/-! ### takeFrame -/

@[simp] theorem takeFrame_book (s : State) (slot tile : Nat) : (State.takeFrame slot s tile).book = s.book := by unfold State.takeFrame; (try dsimp only); (repeat' split) <;> simp
@[simp] theorem takeFrame_library (s : State) (slot tile : Nat) : (State.takeFrame slot s tile).library = s.library := by unfold State.takeFrame; (try dsimp only); (repeat' split) <;> simp
@[simp] theorem takeFrame_engine (s : State) (slot tile : Nat) : (State.takeFrame slot s tile).engine = s.engine := by unfold State.takeFrame; (try dsimp only); (repeat' split) <;> simp
@[simp] theorem takeFrame_arbiter (s : State) (slot tile : Nat) : (State.takeFrame slot s tile).arbiter = s.arbiter := by unfold State.takeFrame; (try dsimp only); (repeat' split) <;> simp
@[simp] theorem takeFrame_chans (s : State) (slot tile : Nat) : (State.takeFrame slot s tile).chans = s.chans := by unfold State.takeFrame; (try dsimp only); (repeat' split) <;> simp
@[simp] theorem takeFrame_attn (s : State) (slot tile : Nat) : (State.takeFrame slot s tile).attn = s.attn := by unfold State.takeFrame; (try dsimp only); (repeat' split) <;> simp
@[simp] theorem takeFrame_profile (s : State) (slot tile : Nat) : (State.takeFrame slot s tile).profile = s.profile := by unfold State.takeFrame; (try dsimp only); (repeat' split) <;> simp
@[simp] theorem takeFrame_links (s : State) (slot tile : Nat) : (State.takeFrame slot s tile).links = s.links := by unfold State.takeFrame; (try dsimp only); (repeat' split) <;> simp
@[simp] theorem takeFrame_tape (s : State) (slot tile : Nat) : (State.takeFrame slot s tile).tape = s.tape := by unfold State.takeFrame; (try dsimp only); (repeat' split) <;> simp
@[simp] theorem takeFrame_sent (s : State) (slot tile : Nat) : (State.takeFrame slot s tile).sent = s.sent := by unfold State.takeFrame; (try dsimp only); (repeat' split) <;> simp
@[simp] theorem takeFrame_pending (s : State) (slot tile : Nat) : (State.takeFrame slot s tile).pending = s.pending := by unfold State.takeFrame; (try dsimp only); (repeat' split) <;> simp

/-! ### freeSlot -/

@[simp] theorem freeSlot_book (s : State) (slot : Nat) : (s.freeSlot slot).book = s.book := by unfold State.freeSlot; (try dsimp only); (repeat' split) <;> simp
@[simp] theorem freeSlot_library (s : State) (slot : Nat) : (s.freeSlot slot).library = s.library := by unfold State.freeSlot; (try dsimp only); (repeat' split) <;> simp
@[simp] theorem freeSlot_engine (s : State) (slot : Nat) : (s.freeSlot slot).engine = s.engine := by unfold State.freeSlot; (try dsimp only); (repeat' split) <;> simp
@[simp] theorem freeSlot_arbiter (s : State) (slot : Nat) : (s.freeSlot slot).arbiter = s.arbiter := by unfold State.freeSlot; (try dsimp only); (repeat' split) <;> simp
@[simp] theorem freeSlot_chans (s : State) (slot : Nat) : (s.freeSlot slot).chans = s.chans := by unfold State.freeSlot; (try dsimp only); (repeat' split) <;> simp
@[simp] theorem freeSlot_profile (s : State) (slot : Nat) : (s.freeSlot slot).profile = s.profile := by unfold State.freeSlot; (try dsimp only); (repeat' split) <;> simp
@[simp] theorem freeSlot_links (s : State) (slot : Nat) : (s.freeSlot slot).links = s.links := by unfold State.freeSlot; (try dsimp only); (repeat' split) <;> simp
@[simp] theorem freeSlot_tape (s : State) (slot : Nat) : (s.freeSlot slot).tape = s.tape := by unfold State.freeSlot; (try dsimp only); (repeat' split) <;> simp
@[simp] theorem freeSlot_sent (s : State) (slot : Nat) : (s.freeSlot slot).sent = s.sent := by unfold State.freeSlot; (try dsimp only); (repeat' split) <;> simp
@[simp] theorem freeSlot_pending (s : State) (slot : Nat) : (s.freeSlot slot).pending = s.pending := by unfold State.freeSlot; (try dsimp only); (repeat' split) <;> simp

--------------------------------------------------

* **What the exercise asks**
Taking the listing above as the source, transcribe only the lines starting at the line with "theorem takeFrame_profile (s" and going through the line with "theorem freeSlot_engine (s", unaltered and with both ends included.

* **Solution**
@[simp] theorem takeFrame_profile (s : State) (slot tile : Nat) : (State.takeFrame slot s tile).profile = s.profile := by unfold State.takeFrame; (try dsimp only); (repeat' split) <;> simp
@[simp] theorem takeFrame_links (s : State) (slot tile : Nat) : (State.takeFrame slot s tile).links = s.links := by unfold State.takeFrame; (try dsimp only); (repeat' split) <;> simp
@[simp] theorem takeFrame_tape (s : State) (slot tile : Nat) : (State.takeFrame slot s tile).tape = s.tape := by unfold State.takeFrame; (try dsimp only); (repeat' split) <;> simp
@[simp] theorem takeFrame_sent (s : State) (slot tile : Nat) : (State.takeFrame slot s tile).sent = s.sent := by unfold State.takeFrame; (try dsimp only); (repeat' split) <;> simp
@[simp] theorem takeFrame_pending (s : State) (slot tile : Nat) : (State.takeFrame slot s tile).pending = s.pending := by unfold State.takeFrame; (try dsimp only); (repeat' split) <;> simp

/-! ### freeSlot -/

@[simp] theorem freeSlot_book (s : State) (slot : Nat) : (s.freeSlot slot).book = s.book := by unfold State.freeSlot; (try dsimp only); (repeat' split) <;> simp
@[simp] theorem freeSlot_library (s : State) (slot : Nat) : (s.freeSlot slot).library = s.library := by unfold State.freeSlot; (try dsimp only); (repeat' split) <;> simp
@[simp] theorem freeSlot_engine (s : State) (slot : Nat) : (s.freeSlot slot).engine = s.engine := by unfold State.freeSlot; (try dsimp only); (repeat' split) <;> simp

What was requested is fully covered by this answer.